What is needed
Search the material below for the string "oddOf" and copy each line where it appears.

:::

/-- What came back for an outstanding load or atomic reaches its registers (R191, R95); an error stays to be taken
(R192, R393). -/
def deliverLoad (l : OutLoad) (c : Ctx) : Ctx :=
  match l.got with
  | none => c
  | some (st, bs) =>
    let c := { c with fl := { c.fl with loads := c.fl.loads.filter (· != l) } }
    if st = .done then
      if plainLoad l.ins then
        let (n, signed) := accessWidth l.ins
        let bs := loadBytes l bs
        l.dests.foldl (fun c d => sset c d (loadValue n signed bs)) (pinLoad l.stale l.loc bs c)
      else (answerRegs bs l.dests).foldl (fun c x => sset c x.1 x.2) c
    else
      { c with fl := { c.fl with late := c.fl.late ++ [⟨statusCause st, l.pc, if st = .ecc then failedBlock l bs else l.addr, l.regs⟩] } }

/-- Every answer that has come back reaches its registers. -/
def deliverAll (c : Ctx) : Ctx := (c.fl.loads.filter fun l => !isOpk l.ins).foldl (fun c l => deliverLoad l c) c

/-- Whether the moving context's task is replayable. -/
def replayable (s : State) : Bool := match s.cx.task with | some t => replayPkt t.packet | none => false

/-- An atomic (R200): ILLEGAL in a replayable task, the checks of R82, then the unit of its bytes performs it: on this
device at once; at a peer on request, with the answer outstanding (R95). -/
def atomicBody (ins : Instr) (b : W64) (n align : Nat) (dests : List (Fin 32)) (here : Seg → Memory → UnitAns × Memory)
    (there : Seg → RemoteOp) (s : State) : Act :=
  if replayable s then illegal s.cx.pc s
  else if b.toNat % align ≠ 0 then .trap cALIGN b 0 s
  else (access 0 .atomic .rw b.toNat n s).bind fun gs s =>
    match gs with
    | [g] =>
      if ctlFenced s || storeHeld s.uid gs s then .wait .other s
      else if g.ty = 4 then
        let (u, s) := takeUid s
        let s := sendFar g.rdev u g.len (there g) s
        let s := dests.foldl (fun s d => wr s d (sget s.cx d)) s
        .done { s with cx := { s.cx with fl := { s.cx.fl with
          loads := s.cx.fl.loads ++ [{ uid := u, ins := ins, pc := s.cx.pc, dests := dests, addr := b, tag := u, loc := g.loc, rkey := g.rkey }] } } }
      else
        match here g s.mem with
        | (.inl bs, m) => .done (wrAll (answerRegs bs dests) { s with mem := m })
        | (.inr k, m) =>
          -- the failing block lies in the page of `b`
          let s := dests.foldl (fun s d => wr s d (sget s.cx d)) { s with mem := m }
          .done { s with cx := { s.cx with fl := { s.cx.fl with
            late := s.cx.fl.late ++ [⟨cECC, s.cx.pc, BitVec.ofNat 64 (b.toNat / 64 * 64 + k - g.pa / 64 * 64), dests⟩] } } }
    | _ => .trap cSTRADDLE b 0 s

/-- An atomic of 4 or 8 bytes (R201). -/
def amo (op : AmoOp) (ins : Instr) (a b c : Fin 32) (dbl : Bool) (s : State) : Host.Outcome State Fault Refusal :=
  let n := if dbl then 8 else 4
  ctl ([b, c] ++ if op = .cas then [a] else [])
    (fun s =>
      let x := sget s.cx c; let e := sget s.cx a
      atomicBody ins (sget s.cx b) n n [a] (fun g m => unitAmo op n g.pa x.toNat e.toNat g.key m)
        (fun g => .amo op dbl g.pa x e g.rkey) s) s

/-- AMOADD (R201). -/
def execAmoadd (a b c : Fin 32) (dbl : Bool) (s : State) : Host.Outcome State Fault Refusal :=
  amo .add (.amoadd a b c dbl) a b c dbl s
/-- AMOSWP (R201). -/
def execAmoswp (a b c : Fin 32) (dbl : Bool) (s : State) : Host.Outcome State Fault Refusal :=
  amo .swp (.amoswp a b c dbl) a b c dbl s
/-- AMOCAS (R201). -/
def execAmocas (a b c : Fin 32) (dbl : Bool) (s : State) : Host.Outcome State Fault Refusal :=
  amo .cas (.amocas a b c dbl) a b c dbl s
/-- AMOMIN (R201). -/
def execAmomin (a b c : Fin 32) (dbl u : Bool) (s : State) : Host.Outcome State Fault Refusal :=
  amo (if u then .minu else .min) (.amomin a b c dbl u) a b c dbl s
/-- AMOMAX (R201). -/
def execAmomax (a b c : Fin 32) (dbl u : Bool) (s : State) : Host.Outcome State Fault Refusal :=
  amo (if u then .maxu else .max) (.amomax a b c dbl u) a b c dbl s
/-- AMOAND (R201). -/
def execAmoand (a b c : Fin 32) (dbl : Bool) (s : State) : Host.Outcome State Fault Refusal :=
  amo .and (.amoand a b c dbl) a b c dbl s
/-- AMOOR (R201). -/
def execAmoor (a b c : Fin 32) (dbl : Bool) (s : State) : Host.Outcome State Fault Refusal :=
  amo .or (.amoor a b c dbl) a b c dbl s
/-- AMOXOR (R201). -/
def execAmoxor (a b c : Fin 32) (dbl : Bool) (s : State) : Host.Outcome State Fault Refusal :=
  amo .xor (.amoxor a b c dbl) a b c dbl s

/-- The odd register of an even pair (R202). -/
def oddOf (r : Fin 32) : Fin 32 := Fin.ofNat 32 (r.val / 2 * 2 + 1)

/-- AMOCAS2 (R202). -/
def execAmocas2 (a b c : Fin 32) (s : State) : Host.Outcome State Fault Refusal :=
  ctl [a, oddOf a, b, c, oddOf c]
    (fun s =>
      let e := cat128 (sget s.cx (oddOf a)) (sget s.cx a); let x := cat128 (sget s.cx (oddOf c)) (sget s.cx c)
      atomicBody (.amocas2 a b c) (sget s.cx b) 16 16 [a, oddOf a]
        (fun g m => unitCas2 g.pa e.toNat x.toNat g.key m) (fun g => .cas2 g.pa e x g.rkey) s) s

/-- The end, as a physical address, of the page that holds a segment. -/
def pageEnd (s : State) (g : Seg) : Nat := g.pa + (pageSpan s g.va).2 - g.va

/-- LENQ (R203). -/
def execLenq (a b c : Fin 32) (s : State) : Host.Outcome State Fault Refusal :=
  ctl [b, c]
    (fun s =>
      let x := sget s.cx c
      atomicBody (.lenq a b c) (sget s.cx b) 16 16 [a] (fun g m => unitLenq g.pa (pageEnd s g) x.toNat g.key m)
        (fun g => .lenq g.pa (pageEnd s g) x g.rkey) s) s

/-- LDEQ (R203). -/
def execLdeq (a b c : Fin 32) (s : State) : Host.Outcome State Fault Refusal :=
  ctl [b]
    (fun s =>
      atomicBody (.ldeq a b c) (sget s.cx b) 16 16 [a, c] (fun g m => unitLdeq g.pa (pageEnd s g) g.key m)
        (fun g => .ldeq g.pa (pageEnd s g) g.rkey) s) s

/-- PCHASE (R205). -/
def execPchase (a b c : Fin 32) (f : BitVec 7) (s : State) : Host.Outcome State Fault Refusal :=
  ctl [b, c]
    (fun s =>
      let n := Nat.min (sget s.cx c).toNat 256; let link := 8 * f.toNat
      atomicBody (.pchase a b c f) (sget s.cx b) 1 1 [a]
        (fun g m => let p := pageSpan s g.va; unitChase g.pa g.va p.1 p.2 n link g.key m)
        (fun g => let p := pageSpan s g.va; .chase g.pa g.va p.1 p.2 n link g.rkey) s) s

end Sys2Proof.Machine
end

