-- ==== Sys2Proof/Machine/Vec.lean ====
section
/-! DEFINITION. The vector engine (R226 to R259): what each VEC word does when its queue attempts it, and its routing.
The arithmetic on lanes stands in Lanes.lean. -/

namespace Sys2Proof.Machine

/-! ## The environment of a word (R227 to R229, R155) -/

/-- The rounding mode of a word (R173). -/
def vecRm (m : VMod) (g : Cfg) : Rm := match m.rm with | .mode r => r | .rmode => rmOf g.rmode.toNat

/-- The value of a mask register; M0 reads all ones (R229). -/
def mget (c : Ctx) (r : Fin 8) : MaskBits := if r = 0 then BitVec.allOnes 768 else c.m[r]

/-- What a word works under, with the registers captured at its routing. -/
def vecEnv (m : VMod) (e : QEntry) (c : Ctx) : LaneEnv :=
  let mk := (mget c m.mask).toNat
  { f := vecFmt m e.cfg, rm := vecRm m e.cfg, sat := m.sat,
    draw := drawOf e.cfg.key.toNat e.cfg.ctr.toNat
    act := fun i => m.mask == 0 || mk / 2 ^ i % 2 == 1 }

/-- Every lane with the low bits of one value (R175). -/
def broadcast (f : Fmt) (v : Nat) : Nat := packLanes f.width (List.replicate f.lanes (v % 2 ^ (8 * f.width)))

/-- The row of a vector source (R175, R228). -/
def readVSrc (f : Fmt) (e : QEntry) (x : VSrc) (s : State) : Res Nat :=
  match x with
  | .v r => .ok (s.cx.v[r]).toNat s
  | .q q =>
    -- the binding that stood at the word's routing (R296)
    if (match s.cx.streams[q] with | some b => decide (e.uid < b.id) | none => false) then .stop (.trap cQUEUE e.pc 0 s)
    else (popStream e.pc true q s).andThen fun r s => .ok r.toNat s
  | .s r => .ok (broadcast f (if r = 0 then 0 else (e.s[r]).toNat)) s
  | .imm v => .ok (broadcast f v.toNat) s

/-- Counter values that a word takes at its routing (R155, R254). A word that does not round takes none. -/
def drawBlocks (i : Instr) (g : Cfg) : Nat :=
  match i with
  | .vrng _ m => (vecFmt m g).lanes / 4
  | .vquant _ _ _ m => if vecRm m g = .sr then 192 else 0
  | .vcvt _ _ df _ m | .vdeq _ _ df m => if vecRm m g = .sr then df.lanes / 4 else 0
  | i =>
    match vecInfo i with
    | some (v, m, _) =>
      if vecRm m g = .sr && (v.rm == .any || (v.rm == .f && (vecFmt m g).isF)) then (vecFmt m g).lanes / 4 else 0
    | none => 0

/-- Advances the counter past a word's draws, in program order (R155). -/
def takeDraws (n : Nat) (s : State) : State := updCfg (fun c => { c with ctr := c.ctr + BitVec.ofNat 128 n }) s

/-! ## Registers and the shadow checker (R20, R232) -/

/-- A V register or mask, for the shadow checker. -/
abbrev VReg := Bool × Nat

/-- Writes a V register, which no shadow covers any more. -/
def setV (r : Fin 128) (x : Nat) (c : Ctx) : Ctx :=
  { c with v := c.v.set r (BitVec.ofNat 6144 x)
           fl := { c.fl with shadow := c.fl.shadow.filter fun h => !(h.reg == r.val && !h.isMask) } }

/-- Writes a mask register. M0 is never a destination (R237, R258). -/
def setM (r : Fin 8) (x : Nat) (c : Ctx) : Ctx :=
  { c with m := c.m.set r (BitVec.ofNat 768 x)
           fl := { c.fl with shadow := c.fl.shadow.filter fun h => !(h.reg == r.val && h.isMask) } }

/-- Opens the shadow of a write that began now (R20). -/
def addShadow (x : VReg) (lat : Nat) (s : State) : State :=
  { s with cx := { s.cx with fl := { s.cx.fl with shadow := ⟨x.1, x.2, s.clock + lat⟩ :: s.cx.fl.shadow } } }

/-- Whether a word reads a register within a shadow. -/
def inShadow (l : List VReg) (s : State) : Bool :=
  s.cx.fl.shadow.any fun h => s.clock < h.ready && l.contains (h.isMask, h.reg)

/-- The V registers of class-V sources and the mask of a modifier, as reads (R232). -/
def srcReads (m : VMod) (srcs : List VSrc) : List VReg :=
  srcs.filterMap (fun x => match x with | .v r => some (false, r.val) | _ => none)
    ++ (if m.mask = 0 then [] else [(true, m.mask.val)])

/-! ## Arithmetic words -/

/-- What a word of the arithmetic queue gives: a row or a mask, or an entry for CQ or XQ, and its flags. -/
structure VOut where
  v : Option (Fin 128 × Nat) := none
  mask : Option (Fin 8 × Nat) := none
  cq : Option Bool := none
  xq : Option W64 := none
  fl : Flg := 0

/-- Writes what a word gives, with latency class `lat` (R20, R21, R230). -/
def writeOut (o : VOut) (lat : Nat) (s : State) : State :=
  let s := { s with cx := addFlags o.fl s.cx }
  let s := match o.v with
    | some (d, x) => addShadow (false, d.val) lat { s with cx := setV d x s.cx }
    | none => s
  let s := match o.mask with
    | some (d, x) => addShadow (true, d.val) lat { s with cx := setM d x s.cx }
    | none => s
  let s := match o.cq with | some b => { s with cx := { s.cx with cq := s.cx.cq ++ [b] } } | none => s
  match o.xq with | some v => { s with cx := { s.cx with xq := s.cx.xq ++ [v] } } | none => s

/-- Puts back what a queue word that does not complete took from streams. -/
def unreadQ (s0 : State) (a : Act) : Act :=
  match a with
  | .trap c x i s => .trap c x i (unread s0 s)
  | .wait w s => .wait w (unread s0 s)
  | a => a

/-- An arithmetic word: SCHEDULE for a shadowed read, a full queue holds a push (R21), then the sources in order. -/
def vecArith (m : VMod) (srcs : List VSrc) (extra : List VReg) (push : Option Bool) (lat : LaneEnv → Nat)
    (run : LaneEnv → List Nat → Ctx → VOut) (e : QEntry) (s : State) : QAct :=
  if inShadow (srcReads m srcs ++ extra) s then (.trap cSCHEDULE e.pc 0 s, 0)
  else if (match push with | some x => queueFull s.cx x | none => false) then (.wait .other s, 0)
  else
    let env := vecEnv m e s.cx
    (unreadQ s ((Res.mapM (readVSrc env.f e) srcs s).bind fun l s => .done (writeOut (run env l s.cx) (lat env) s)), 0)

:::

Solution for this task
def oddOf (r : Fin 32) : Fin 32 := Fin.ofNat 32 (r.val / 2 * 2 + 1)
  ctl [a, oddOf a, b, c, oddOf c]
      let e := cat128 (sget s.cx (oddOf a)) (sget s.cx a); let x := cat128 (sget s.cx (oddOf c)) (sget s.cx c)
      atomicBody (.amocas2 a b c) (sget s.cx b) 16 16 [a, oddOf a]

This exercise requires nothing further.